As announced last week, this week’s episode will involve traveling to the Graceland of white hip-hop – er, just the Graceland of hip-hop, I suppose – Detroit. While there, they’ll live together in a double wide. Jus Rhyme seems especially geeked about this.
(There’s some sort of “Behind the Music” commercial/segment on Persia. Obviously, there’s only so much (W)RS left, and they’re trying to stretch it out into two more full hours.)
In Detroit, they go to where the legendary hip-hop shop and meet some guy who didn’t strike me as particularly notable. He asks the three white rappers to freestyle for him, and Shamrock kinda punks out. Not that anyone else was particularly good. Just saying.
They also meet the Insane Clown Posse, and then it’s off to meet Kid Rock. Shamrock describes him as being low key, which might actually be an understatement. He tells the story of how he ended up opening up for the likes of BDP and Ice Cube at the ripe old age of 17.
Back at the trailer park, they meet some of the locals, which is pretty fascinating. There’s some old white lady, and then some shirtless black guy whom she refers to as 2Pac shows up out of nowhere with some fishing gear and a picture of a fish.

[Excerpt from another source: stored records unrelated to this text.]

/-- Writes a completion record and moves TAIL; the phase inverts when TAIL wraps (R319, R320). After a host error of its LD the record's
bytes are free (R7). -/
def Dev.postRecord (d : Dev) (f : RingFin) : Dev :=
  let d := d.count .cmdStatus f.set f.status
  let tail := d.cqTail f.set f.cq
  let st : Reg := .rngCqStat f.set f.cq
  let phase := d.flag st F.rngCqStat_PHASE
  let addr := d.fld (.rngCqBase f.set f.cq) F.rngCqBase_BASE * 32 + 32 * tail
  let bytes := f.bytes phase
  let (d, bytes) := if d.isWild f.set then (d.draw.1, toBytes 32 (Config.wildLine d.draw.2).toNat) else (d, bytes)
  let d := d.emit (.hostWrite (d.setHead f.set) addr bytes false)
  let next := (tail + 1) % d.cqSlots f.set f.cq
  let d := d.setFld st F.rngCqStat_TAIL next
  let d := if next = 0 then d.setFlag st F.rngCqStat_PHASE (!phase) else d
  let d := if d.cqFull f.set f.cq then d.setFlag st F.rngCqStat_FULL_SEEN true else d
  d.ringEligible f.set f.cq f.irq f.status

/-- Posts a finished command's record, or keeps it while its completion ring is full (R321). -/
def Dev.post (d : Dev) (f : RingFin) : Dev :=
  if !d.cqEn f.set f.cq then d
  else if d.cqFull f.set f.cq then (d.count .cqStall f.set).modRng fun g => { g with fin := g.fin ++ [{ f with held := true }] }
  else d.postRecord f

/-- COMMAND_COMPLETE (R319): the oldest finished command that no full ring holds is posted. -/
def Dev.commandComplete (d : Dev) : Dev :=
  match d.rng.fin.find? fun f => !f.held with
  | none => d
  | some f => (d.modRng fun g => { g with fin := g.fin.erase f }).post f

/-- Held records of a completion ring post in finishing order while there is room. -/
def Dev.postHeld (d : Dev) (s q : Nat) : Dev :=
  (d.rng.fin.filter fun f => f.held && f.set == s && f.cq == q).foldl (fun d f =>
    if d.cqFull s q then d else (d.modRng fun g => { g with fin := g.fin.erase f }).postRecord f) d

/-- A HEAD that passes TAIL, or lies outside the ring, is a host error (R320). -/
def Dev.cqHeadError (d : Dev) (s q v : Nat) : Bool :=
  let n := d.cqSlots s q
  d.cqEn s q && (decide (n ≤ v) ||
    decide ((d.cqTail s q + n - d.cqHead s q) % n < (v + n - d.cqHead s q) % n))

/-- CQ_HEAD_WRITE (R321). A host error of an LD makes the LD's ring state unpredictable; the management view's own has no effect (log
entry 15). -/
def Dev.cqHeadWrite (d : Dev) (s q v : Nat) : Dev :=
  if d.cqHeadError s q v then d.goWild s
  else if d.cqEn s q then (d.setFld (.rngCqHead s q) F.rngCqHead_HEAD v).postHeld s q else d

/-! ### Doorbells and descriptor fetch (R314, R315) -/

/-- Descriptors of a command ring from HEAD up to a tail. -/
def Dev.crAhead (d : Dev) (s r tail : Nat) : Nat := (tail + d.crSlots s r - d.crHead s r) % d.crSlots s r

/-- TAIL outside the ring is a host error, and so is one that goes round past HEAD, which leaves more than 2^SIZE − 1 descriptors
outstanding (R315). -/
def Dev.doorbellError (d : Dev) (s r v : Nat) : Bool :=
  d.crEn s r && (decide (d.crSlots s r ≤ v) || decide (d.crAhead s r v < d.crAhead s r (d.crTail s r)))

Later, on top of a parking garage, there’s a contrived Eminem trivia game, with emphasis on the term trivia. How knowing any of this could contribute to becoming a better MC is beyond me, but I guess it would be big if you were a white rapper, like the way Eskimos know a lot about snow.
John Brown wins and gets to spend an even in what’s described as “the finest hotel in Detroit,” which could mean some of anything. He gets to pick one person to share the room with (nullus?) and picks Shamrock. They have a nice candle light dinner over a bottle of Perrier.
Meanwhile, back a the double wide, Jus Rhyme comes up with some admittedly pretty damn funny battle rhymes for tomorrow’s mission, which will involve a battle scene not unlike in 8 Mile.
But first, MC Serch gives them a few pointers (they’re not allowed to dis black people) and has them come up with a few rhymes dissing him. Serch’s suggestion for a good battle rhyme: “I did your wife in front of your kid.”
The battle: The white rappers get fucking raped. Holy crap! This is just embarassing.
Serch and the three guys they battled deliberate. The black guys are down on Shamrock because he froze up, but you get the idea that Serch has got it in for Jus Rhyme. And, lo and behold, Jus Rhyme ends up getting the boot.